**Task item**
Pull each line holding the word "four" from the data.

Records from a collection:
---

theorem call_reads {c : Cond} {d : BitVec 6} {disp : Word} (formOk : (h.wf shortLens && dispOk h 12 disp) = true)
    (uses : ∀ u ∈ (Instr.call h c d disp).uses, u.Ok h.len) :
    ∃ r, (Instr.call h c d disp).raw = some r ∧ r.Reads (.call h c d disp) := by
  simp only [dispOk, Bool.and_eq_true, Bool.or_eq_true, decide_eq_true_eq] at formOk
  obtain ⟨wf, four, range⟩ := formOk
  have low := low_two_eq_zero four
  refine ⟨_, rfl, ?_⟩
  cases ext : h.len.isExt with
  | true => exact .of_fields Raw.call wf uses rfl rfl (by simp [Hdr.raw, Raw.branchZ, ext, low])
  | false =>
    obtain ⟨lo, hi⟩ := range.resolve_left (by simp [ext])
    have disp := disp_slice (.inr rfl) four lo hi
    exact .of_fields Raw.call wf uses rfl rfl (by simp [Hdr.raw, Raw.branchZ, Raw.blank, ext, call_slices, disp])

theorem ret_reads {c : Cond} {a : BitVec 6} (wf : h.wf shortLens = true)
    (uses : ∀ u ∈ (Instr.ret h c a).uses, u.Ok h.len) :
    Raw.Reads { h.raw 0x05 c.code with a := a } (.ret h c a) :=
  .of_fields Raw.ret wf uses rfl rfl (by simp [Hdr.raw, Raw.branchZ, Raw.blank])

theorem noGuard_wf {len : Len} {lens : List Len} (mem : lens.contains len = true) : (noGuard len).wf lens = true := by
  simp_all [Hdr.wf, noGuard]

theorem mif_reads {inv : Bool} {d : BitVec 6} {a : BitVec 3} (uses : ∀ u ∈ (Instr.mif inv d a).uses, u.Ok .base) :
    Raw.Reads { (noGuard .base).raw 0x06 (if inv then 1 else 0) with d := d, a := a.setWidth 6 } (.mif inv d a) := by
  refine .of_fields Raw.mif (h := noGuard .base) rfl uses rfl rfl ?_
  have lt := a.isLt
  have mod : a.toNat % 64 < 8 := by omega
  cases inv <;> simp [noGuard, Hdr.raw, Raw.blank, mod]

theorem melse_reads {a : BitVec 6} (uses : ∀ u ∈ (Instr.melse a).uses, u.Ok .base) :
    Raw.Reads { (noGuard .base).raw 0x07 0 with a := a } (.melse a) :=
  .of_fields Raw.melse (h := noGuard .base) rfl uses rfl rfl (by simp [noGuard, Hdr.raw, Raw.blank])

theorem mend_reads {a : BitVec 6} (uses : ∀ u ∈ (Instr.mend a).uses, u.Ok .base) :
    Raw.Reads { (noGuard .base).raw 0x08 0 with a := a } (.mend a) :=
  .of_fields Raw.mend (h := noGuard .base) rfl uses rfl rfl (by simp [noGuard, Hdr.raw, Raw.blank])

/-- RGN with no working set, as it decodes (R103). -/
theorem rgn_of_none {r : Raw} (x : r.xop.getLsbD 0 = true) : r.rgn = r.entry allLens true
    (err (r.xop.extractLsb' 1 5 != (0 : BitVec 5)) 5 ++ zeros
      ([r.noGuard, r.d == 0, r.noSc, r.noC, r.dhi == 0, r.bhi == 0,
      r.noImm] ++ [r.an == 0, r.b == 0, r.lit == 0])) (.rgn r.len (r.m.getLsbD 0) (r.m.getLsbD 1) .none) :=
  if_pos x

/-- The live mask of RGN: the literal, or all of the working set. -/
def Raw.liveMask (r : Raw) : DWord := if r.len.isLit then r.lit else BitVec.ofNat 64 (2 ^ (r.b.toNat + 1) - 1)

/-- RGN with a working set, as it decodes (R103). -/
theorem rgn_of_some {r : Raw} (x : r.xop.getLsbD 0 = false) : r.rgn = r.entry allLens true
    (err (r.xop.extractLsb' 1 5 != (0 : BitVec 5)) 5 ++ zeros
      ([r.noGuard, r.d == 0, r.noSc, r.noC, r.dhi == 0, r.bhi == 0,
      r.noImm] ++ [decide (r.liveMask.toNat < 2 ^ (r.b.toNat + 1))]) ++ err (decide (640 ≤ r.an.toNat + r.b.toNat)) 8)
    (.rgn r.len (r.m.getLsbD 0) (r.m.getLsbD 1) (.some r.an r.b r.liveMask)) :=
  if_neg (ne_true_of_eq_false x)

theorem rgn_none_reads {len : Len} {idem conv : Bool} (ext : len.isExt = true)
    (uses : ∀ u ∈ (Instr.rgn len idem conv .none).uses, u.Ok len) :
    Raw.Reads { (noGuard len).raw 0x09 (BitVec.ofBool conv ++ BitVec.ofBool idem) with xop := 1 }
      (.rgn len idem conv .none) := by
  have wf : (noGuard len).wf allLens = true := noGuard_wf (by cases len <;> rfl)
  refine .of_fields Raw.rgn wf uses rfl (rgn_of_none (by simp)) ?_
  cases idem <;> cases conv <;> simp [noGuard, Hdr.raw, Raw.an, ext]

theorem rgn_some_reads {len : Len} {idem conv : Bool} {vb : BitVec 10} {n1 : BitVec 6} {live : DWord}
    (formOk : (decide (vb.toNat + n1.toNat < 640) && if len.isLit then decide (live.toNat < 2 ^ (n1.toNat + 1))
      else decide (live.toNat = 2 ^ (n1.toNat + 1) - 1)) = true)
    (uses : ∀ u ∈ (Instr.rgn len idem conv (.some vb n1 live)).uses, u.Ok len) :
    Raw.Reads { ((noGuard len).raw 0x09 (BitVec.ofBool conv ++ BitVec.ofBool idem)).setA vb with
      b := n1, lit := if len.isLit then live else 0 } (.rgn len idem conv (.some vb n1 live)) := by
  have wf : (noGuard len).wf allLens = true := noGuard_wf (by cases len <;> rfl)
  have ub : (vUse (.reg vb) (n1.toNat + 1) 1 false).Ok len := uses _ (.head _)
  have high := vUse_high ub
  simp only [Bool.and_eq_true, decide_eq_true_eq] at formOk
  obtain ⟨lt, mask⟩ := formOk
  have pos : 0 < 2 ^ (n1.toNat + 1) := by positivity
  refine .of_fields Raw.rgn wf uses rfl (rgn_of_some (by simp [Hdr.raw, Raw.setA])) ?_
  cases lit : len.isLit with
  | true =>
    have mask : live.toNat < 2 ^ (n1.toNat + 1) := by simpa [lit] using mask
    cases idem <;> cases conv <;> simpa [noGuard, Hdr.raw, Raw.setA, Raw.an, lit, Raw.blank, Raw.liveMask, mask,
        lt] using high
  | false =>
    have mask : live.toNat = 2 ^ (n1.toNat + 1) - 1 := by simpa [lit] using mask
    have same : BitVec.ofNat 64 (2 ^ (n1.toNat + 1) - 1) = live := by rw [← mask]; simp
    cases idem <;> cases conv <;>
      simpa [noGuard, Hdr.raw, Raw.setA, Raw.an, lit, Raw.blank, Raw.liveMask, same, mask, lt, pos] using high

theorem prioPassImm_reads {t : BitVec 6} (wf : h.wf [.base] = true)
    (uses : ∀ u ∈ (Instr.prioPassImm h t).uses, u.Ok h.len) : Raw.Reads { h.raw 0x0B 0 with b := t }
    (.prioPassImm h t) :=
  .of_fields Raw.prio wf uses rfl rfl (by simp [Hdr.raw, Raw.blank])

theorem prioPassReg_reads {a : BitVec 6} (wf : h.wf [.base] = true)
    (uses : ∀ u ∈ (Instr.prioPassReg h a).uses, u.Ok h.len) : Raw.Reads { h.raw 0x0B 1 with a := a }
    (.prioPassReg h a) :=
  .of_fields Raw.prio wf uses rfl rfl (by simp [Hdr.raw, Raw.blank])

theorem spawn_reads {d a spool : BitVec 6} (wf : h.wf [.base] = true)
    (uses : ∀ u ∈ (Instr.spawn h d a spool).uses, u.Ok h.len) :
    Raw.Reads { h.raw 0x0C 0 with d := d, a := a, b := spool } (.spawn h d a spool) :=
  .of_fields Raw.spawn wf uses rfl rfl (by simp [Hdr.raw, Raw.blank])

/-- The scope that the fields of `scE` give back. -/
theorem scope_scE {r : Raw} {h : Hdr} {s : Scope} (hdr : r.hdr = h) (sc : r.sc = scE h s)
    (short : h.len.isExt = false → s = .team) : r.scope = s := by
  subst hdr
  change r.len.isExt = false → s = .team at short
  change r.sc = if r.len.isExt then s.code else 0 at sc
  cases ext : r.len.isExt <;> rw [ext] at sc short
  · simp [Raw.scope, ext, short]
  · simp only [Raw.scope, isExt_eq, ext, sc, if_true]
    cases s <;> rfl

theorem scE_lt (h : Hdr) (s : Scope) : (scE h s).toNat < 6 := by
  cases ext : h.len.isExt <;> cases s <;> simp [scE, ext, Scope.code]

theorem scE_short {h : Hdr} {s : Scope} (short : h.len.isExt = false) : scE h s = 0 := by
  simp [scE, short]
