-- ==== Sys2Proof/Machine/Operands.lean ====
section
/-! DEFINITION. The encodings of the state a command reads: the phases (10_state.md R21), the response kinds
(30_encoding.md R70) and the status words (R72 to R75). -/

namespace Sys2Proof.Machine

/-- The nine phases, each named by the byte the channel takes next (10_state.md R21). -/
inductive Phase where
  | idle
  | gotLength
  | gotSequence
  | gotSystemId
  | gotComponentId
  | gotMessageId
  | inPayload
  | gotChecksumLow
  | gotChecksumHigh
  deriving DecidableEq, Repr

/-- The encoding of a phase (R21). -/
def Phase.code : Phase → BitVec 4
  | .idle => 0#4
  | .gotLength => 1#4
  | .gotSequence => 2#4
  | .gotSystemId => 3#4
  | .gotComponentId => 4#4
  | .gotMessageId => 5#4
  | .inPayload => 6#4
  | .gotChecksumLow => 7#4
  | .gotChecksumHigh => 8#4

/-- The phase a value of `PHASE` encodes; 9 to 15 encode none (R21). -/
def phaseOf (v : BitVec 4) : Option Phase :=
  match v.toNat with
  | 0 => some .idle
  | 1 => some .gotLength
  | 2 => some .gotSequence
  | 3 => some .gotSystemId
  | 4 => some .gotComponentId
  | 5 => some .gotMessageId
  | 6 => some .inPayload
  | 7 => some .gotChecksumLow
  | 8 => some .gotChecksumHigh
  | _ => none

/-- `KIND` as its 2 bits (30_encoding.md R70). -/
def Kind.bits : Kind → BitVec 2
  | .ok => 0#2
  | .frameReady => 1#2
  | .frameRejected => 2#2
  | .cmdError => 3#2

/-- `CODE` of a command error (30_encoding.md R70). -/
def CmdError.code : CmdError → Byte
  | .illegalOpcode => 0x01#8
  | .reservedField => 0x02#8
  | .badChannel => 0x03#8

/-- `CODE` of `CHECKSUM_MISMATCH`, the only receive-time reason (30_encoding.md R70). -/
def checksumMismatchCode : Byte := 0x01#8

/-- A 1-bit field as a bit. -/
def flagBit (b : Bool) : BitVec 1 := BitVec.ofBool b

/-- The RDSTAT data word `{MSGID, LEN, CNT, 00b, LENOK, DFOUND, PHASE}` (30_encoding.md R72, 42_status_reads.md R140). -/
def statWord (ch : Channel) : Word :=
  ch.msgid ++ ch.len ++ ch.cnt ++ 0#2 ++ flagBit ch.lenok ++ flagBit ch.dfound ++ ch.phase

/-- The RDCRC data word `{XTRA, CKLO, CRC}` (30_encoding.md R73, 42_status_reads.md R142). -/
def crcWord (ch : Channel) : Word :=
  ch.xtra ++ ch.cklo ++ ch.crc

/-- The RDDROP data word (30_encoding.md R75, 42_status_reads.md R144). -/
def dropWord (ch : Channel) : Word := ch.drops

/-- The RDHDR data word `{0x00, COMP, SYS, SEQ}` (30_encoding.md R74, 42_status_reads.md R146). -/
def hdrWord (ch : Channel) : Word :=
  0x00#8 ++ ch.comp ++ ch.sys ++ ch.seq

end Sys2Proof.Machine
end

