-- ==== Sys2Proof/Machine/Wire.lean ====
section
/-! DEFINITION. The wire frame (30_encoding.md R60 to R63): its layout, when it is well formed, and the reference encoder. -/

namespace Sys2Proof.Machine

/-- `WireBytes(len, seq, sys, comp, mid, payload, extra)` (R61): the `8 + len` bytes of a frame, checksum low byte first. -/
def wireBytes (marker len seq sys comp mid : Byte) (payload : List Byte) (extra : Byte) : List Byte :=
  let k := frameCrc len seq sys comp mid payload extra
  [marker, len, seq, sys, comp, mid] ++ payload ++ [k.extractLsb' 0 8, k.extractLsb' 8 8]

/-- The fields of a byte string laid out as R60: `8 + LEN` bytes. -/
def layoutFrame (bs : List Byte) : Option Frame :=
  match bs with
  | start :: len :: seq :: sys :: comp :: mid :: rest =>
    if rest.length = len.toNat + 2 then
      some
        { startMarker := start
          payloadLength := len
          sequence := seq
          systemId := sys
          componentId := comp
          messageId := mid
          payload := rest.take len.toNat
          checksum := rest.getD (len.toNat + 1) 0#8 ++ rest.getD len.toNat 0#8 }
    else none
  | _ => none

/-- `FrameCRC` of a frame's own fields with the seed `extra` (00_scope.md R10). -/
def Frame.crc (f : Frame) (extra : Byte) : Crc :=
  frameCrc f.payloadLength f.sequence f.systemId f.componentId f.messageId f.payload extra

/-- The conditions of R61 on a frame's fields. -/
def Frame.wellFormed (marker : Byte) (reg : Registry) (f : Frame) : Bool :=
  decide (f.startMarker = marker) &&
    match registryLookup reg f.messageId with
    | some d => decide (d.payloadLength = f.payloadLength) && decide (f.checksum = f.crc d.crcExtra)
    | none => false

/-- A well-formed frame for a block with these parameters (R61). -/
def wellFormedFrame (marker : Byte) (reg : Registry) (bs : List Byte) : Bool :=
  match layoutFrame bs with
  | some f => f.wellFormed marker reg
  | none => false

end Sys2Proof.Machine
end

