-- ==== Sys2Proof/Laws/Exec.lean ====
section
/-! SUPPORT. Everything a command, and everything a step, can do. -/

namespace Sys2Proof.Machine

theorem exec_feed {s : State} {c : Byte} {ch : Channel} (h : s.channel? c = some ch) (b : Byte) :
    exec (.feed c b) s = feedOutcome c s (feedByte s.startMarker s.registry b ch) := withChannel_some h _

theorem exec_feed_ok {s : State} {c b : Byte} {ch ch' : Channel} {o : ParseOutcome} (h : s.channel? c = some ch)
    (hf : feedByte s.startMarker s.registry b ch = .ok (ch', o)) :
    exec (.feed c b) s = .next ((s.setChannel c ch').emit (Response.ofOutcome c o)) := by
  rw [exec_feed h, hf]; rfl

theorem exec_chrst {s : State} {c : Byte} {ch : Channel} (h : s.channel? c = some ch) :
    exec (.chrst c) s = .next ((s.setChannel c (clearFrame ch)).emit (Response.done c)) := withChannel_some h _

/-- Any command on a channel number at or above `NUM_CHANNELS` (60_exceptions.md R163). -/
theorem exec_badChannel {s : State} {i : Instr} {c : Byte} (hi : i.channel? = some c) (h : s.channel? c = none) :
    exec i s = .next (s.emit (Response.error c .badChannel)) := by
  cases i <;> simp only [Instr.channel?, Option.some.injEq, reduceCtorEq] at hi <;> subst hi <;>
    exact withChannel_none h _

/-- The word a status read reads from its channel; the other commands read none. -/
def readWord (i : Instr) (ch : Channel) : Option Word :=
  match i with
  | .nop => none
  | .feed _ _ => none
  | .chrst _ => none
  | .rdstat _ => some (statWord ch)
  | .rdcrc _ => some (crcWord ch)
  | .rddrop _ => some (dropWord ch)
  | .rdhdr _ => some (hdrWord ch)

/-- A status read of an existing channel. -/
theorem exec_read {s : State} {i : Instr} {c : Byte} {ch : Channel} {d : Word} (hi : i.channel? = some c)
    (h : s.channel? c = some ch) (hd : readWord i ch = some d) : exec i s = .next (s.emit (Response.okData c d)) := by
  cases i <;> simp only [Instr.channel?, Option.some.injEq, reduceCtorEq, readWord] at hi hd <;> subst hi <;> subst hd <;>
    exact withChannel_some h _

/-- Everything a command can do. -/
theorem exec_cases (i : Instr) (s : State) :
    (i = .nop ∧ exec i s = .next (s.emit (Response.done 0#8))) ∨
    (∃ c, i.channel? = some c ∧ s.channel? c = none ∧ exec i s = .next (s.emit (Response.error c .badChannel))) ∨
    (∃ c ch d, i.channel? = some c ∧ s.channel? c = some ch ∧ readWord i ch = some d ∧
      exec i s = .next (s.emit (Response.okData c d))) ∨
    (∃ c ch, i = .chrst c ∧ s.channel? c = some ch ∧
      exec i s = .next ((s.setChannel c (clearFrame ch)).emit (Response.done c))) ∨
    (∃ c b ch ch' o, i = .feed c b ∧ s.channel? c = some ch ∧
      feedByte s.startMarker s.registry b ch = .ok (ch', o) ∧
      exec i s = .next ((s.setChannel c ch').emit (Response.ofOutcome c o))) ∨
    (∃ c b ch e, i = .feed c b ∧ s.channel? c = some ch ∧
      feedByte s.startMarker s.registry b ch = .error e ∧ exec i s = .fault e) := by
  cases hi : i.channel? with
  | none =>
    cases i <;> simp only [Instr.channel?, reduceCtorEq] at hi
    exact .inl ⟨rfl, rfl⟩
  | some c =>
    cases h : s.channel? c with
    | none => exact .inr (.inl ⟨c, rfl, h, exec_badChannel hi h⟩)
    | some ch =>
      cases hd : readWord i ch with
      | some d => exact .inr (.inr (.inl ⟨c, ch, d, rfl, h, hd, exec_read hi h hd⟩))
      | none =>
        cases i <;> simp only [readWord, reduceCtorEq, Instr.channel?, Option.some.injEq] at hd hi <;> subst hi
        · rename_i b
          right; right; right; right
          cases hf : feedByte s.startMarker s.registry b ch with
          | ok p => exact .inl ⟨_, b, ch, p.1, p.2, rfl, h, hf, exec_feed_ok h hf⟩
          | error e => exact .inr ⟨_, b, ch, e, rfl, h, hf, by rw [exec_feed h, hf]; rfl⟩
        · exact .inr (.inr (.inr (.inl ⟨_, ch, rfl, h, exec_chrst h⟩)))

/-- A command that answers a next state: it emits one response and stores back at most the channel it names. -/
theorem exec_next {i : Instr} {s t : State} (h : exec i s = .next t) :
    ∃ r, t = s.emit r ∨ ∃ c ch ch', i.channel? = some c ∧ s.channel? c = some ch ∧ t = (s.setChannel c ch').emit r := by
  rcases exec_cases i s with ⟨-, e⟩ | ⟨c, -, -, e⟩ | ⟨c, ch, d, -, -, -, e⟩ | ⟨c, ch, hi, hc, e⟩ |
      ⟨c, b, ch, ch', o, hi, hc, -, e⟩ | ⟨c, b, ch, f, -, -, -, e⟩ <;> rw [e] at h
  · exact ⟨_, .inl (Host.Outcome.next.inj h).symm⟩
  · exact ⟨_, .inl (Host.Outcome.next.inj h).symm⟩
  · exact ⟨_, .inl (Host.Outcome.next.inj h).symm⟩
  · exact ⟨_, .inr ⟨c, ch, _, by rw [hi]; rfl, hc, (Host.Outcome.next.inj h).symm⟩⟩
  · exact ⟨_, .inr ⟨c, ch, _, by rw [hi]; rfl, hc, (Host.Outcome.next.inj h).symm⟩⟩
  · cases h

/-- A command neither reads nor writes what is still to come on the port, nor reads the last response. -/
theorem exec_port (i : Instr) (s : State) (p : List PortEvent) (r : Option Response) :
    exec i { s with port := p, resp := r } =
      match exec i s with
      | .next t => .next { t with port := p }
      | .fault e => .fault e
      | .refused e => .refused e := by
  have hc : ∀ c, ({ s with port := p, resp := r } : State).channel? c = s.channel? c := fun _ => rfl
  rcases exec_cases i s with ⟨rfl, e⟩ | ⟨c, hi, h, e⟩ | ⟨c, ch, d, hi, h, hd, e⟩ | ⟨c, ch, rfl, h, e⟩ |
      ⟨c, b, ch, ch', o, rfl, h, hf, e⟩ | ⟨c, b, ch, f, rfl, h, hf, e⟩ <;> rw [e]
  · rfl
  · exact exec_badChannel hi ((hc c).trans h)
  · exact exec_read hi ((hc c).trans h) hd
  · exact exec_chrst ((hc c).trans h)
  · exact exec_feed_ok ((hc c).trans h) hf
  · rw [exec_feed ((hc c).trans h)]; show feedOutcome _ _ (feedByte s.startMarker s.registry b ch) = _; rw [hf]; rfl

/-- Everything a step can do. -/
theorem step_cases (s : State) :
    (s.port = [] ∧ step s = .next { s with resp := none }) ∨
    (∃ rest, s.port = .reset :: rest ∧ step s = .next (applyReset { s with port := rest })) ∨
    (∃ w rest i, s.port = .command w :: rest ∧ decode w = .ok i ∧ step s = exec i { s with port := rest }) ∨
    (∃ w rest e, s.port = .command w :: rest ∧ decode w = .error e ∧
      step s = .next (({ s with port := rest } : State).emit (Response.error (chField w) (cmdErrorOf e)))) := by
  unfold step takeEvent
  split
  · rename_i h; exact .inl ⟨h, rfl⟩
  · rename_i rest h; exact .inr (.inl ⟨rest, h, rfl⟩)
  · rename_i w rest h
    right; right
    unfold runWord
    cases hd : decode w with
    | ok i => exact .inl ⟨w, rest, i, h, hd, rfl⟩
    | error e => exact .inr ⟨w, rest, e, h, hd, rfl⟩

end Sys2Proof.Machine
end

---

**Solution to the problem**
  obtain ⟨wf, four, range⟩ := formOk
  have low := low_two_eq_zero four
    have disp := disp_slice (.inr rfl) four lo hi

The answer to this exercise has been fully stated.